◆ **Data under study**:
-- ==== Sys2Proof/Laws/Operands.lean ====
section
/-! SUPPORT. The configuration registers and the checks: what each test says in the rules' words. -/

namespace Sys2Proof.Machine

@[simp] theorem CfgRegs.get_put_same (x : CfgRegs) (r : CfgReg) (v : Half) : (x.put r v).get r = v := by cases r <;> rfl

theorem CfgRegs.get_put_other (x : CfgRegs) {r r' : CfgReg} (v : Half) (h : r ≠ r') : (x.put r v).get r' = x.get r' := by
  cases r <;> cases r' <;> first | rfl | exact absurd rfl h

theorem CfgRegs.put_maskStep (x : CfgRegs) (v : Half) : x.put .maskStep v = { x with maskStep := v } := rfl

theorem State.frameOk_iff (s : State) : s.frameOk = true ↔ s.FrameLegal := by
  unfold State.frameOk State.FrameLegal State.frameArea
  simp only [Bool.and_eq_true, decide_eq_true_eq, ne_eq, ← BitVec.toNat_inj, BitVec.toNat_ofNat]
  omega

theorem State.maxsizeOk_iff (s : State) : s.maxsizeOk = true ↔ s.MaxsizeLegal := by
  unfold State.maxsizeOk State.MaxsizeLegal legalMaxsizes
  exact List.contains_iff_mem

theorem State.depthOk_iff (s : State) : s.depthOk = true ↔ s.DepthLegal := by
  unfold State.depthOk State.DepthLegal
  simp only [Bool.and_eq_true, decide_eq_true_eq]

theorem State.regionOk_iff (s : State) : s.regionOk = true ↔ s.RegionLegal := by
  unfold State.regionOk State.RegionLegal
  simp only [Bool.and_eq_true, decide_eq_true_eq, ne_eq, ← BitVec.toNat_inj, BitVec.toNat_ofNat]
  omega

theorem frameCheck_legal {w : Word} {s : State} (h : s.FrameLegal) : frameCheck w s = .ok s :=
  frameCheck_of_ok ((State.frameOk_iff s).2 h)

theorem frameCheck_illegal {w : Word} {s : State} (h : ¬ s.FrameLegal) : frameCheck w s = .raised .cfg w s :=
  frameCheck_of_not (by rw [← Bool.not_eq_true, State.frameOk_iff]; exact h)

theorem maxsizeCheck_legal {w : Word} {s : State} (h : s.MaxsizeLegal) : maxsizeCheck w s = .ok s :=
  maxsizeCheck_of_ok ((State.maxsizeOk_iff s).2 h)

theorem maxsizeCheck_illegal {w : Word} {s : State} (h : ¬ s.MaxsizeLegal) : maxsizeCheck w s = .raised .cfg w s :=
  maxsizeCheck_of_not (by rw [← Bool.not_eq_true, State.maxsizeOk_iff]; exact h)

theorem depthCheck_legal {w : Word} {s : State} (h : s.DepthLegal) : depthCheck w s = .ok s :=
  depthCheck_of_ok ((State.depthOk_iff s).2 h)

theorem depthCheck_illegal {w : Word} {s : State} (h : ¬ s.DepthLegal) : depthCheck w s = .raised .cfg w s :=
  depthCheck_of_not (by rw [← Bool.not_eq_true, State.depthOk_iff]; exact h)

theorem regionCheck_legal {w : Word} {s : State} (h : s.RegionLegal) : regionCheck w s = .ok s :=
  regionCheck_of_ok ((State.regionOk_iff s).2 h)

theorem regionCheck_illegal {w : Word} {s : State} (h : ¬ s.RegionLegal) : regionCheck w s = .raised .region w s :=
  regionCheck_of_not (by rw [← Bool.not_eq_true, State.regionOk_iff]; exact h)

/-- A legal `MAXSIZE` is between 2 and 256 (00_scope.md R6). -/
theorem State.MaxsizeLegal.bounds {s : State} (h : s.MaxsizeLegal) :
    2 ≤ s.regs.maxsize.toNat ∧ s.regs.maxsize.toNat ≤ 256 := by
  unfold State.MaxsizeLegal at h
  simp only [List.mem_cons, List.not_mem_nil, or_false] at h
  omega

/-- The index of a register names it, and only the nine indexes do (10_state.md R21). -/
theorem cfgRegOf_isSome_iff (ra : Byte) : (cfgRegOf ra).isSome = raLegal ra := by
  revert ra; decide

/-- A masked channel has its low bits cleared (41_palette_quantizer.md R137). -/
theorem and_channelMask : ∀ (k : Fin 9) (c : Byte), c &&& channelMask k.val = clearLow k.val c := by decide

theorem maskPixel_channelMask (p : Pixel) {k : Nat} (hk : k ≤ 8) : maskPixel p (channelMask k) = clearLowPixel k p := by
  have h := and_channelMask ⟨k, by omega⟩
  unfold maskPixel clearLowPixel
  exact congr (congr (congrArg Pixel.mk (h p.r)) (h p.g)) (h p.b)

end Sys2Proof.Machine
end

◆ **What needs to be done**:
Every line above that holds the string "List" should be returned.

◆ **Your solution**:
  exact List.contains_iff_mem
  simp only [List.mem_cons, List.not_mem_nil, or_false] at h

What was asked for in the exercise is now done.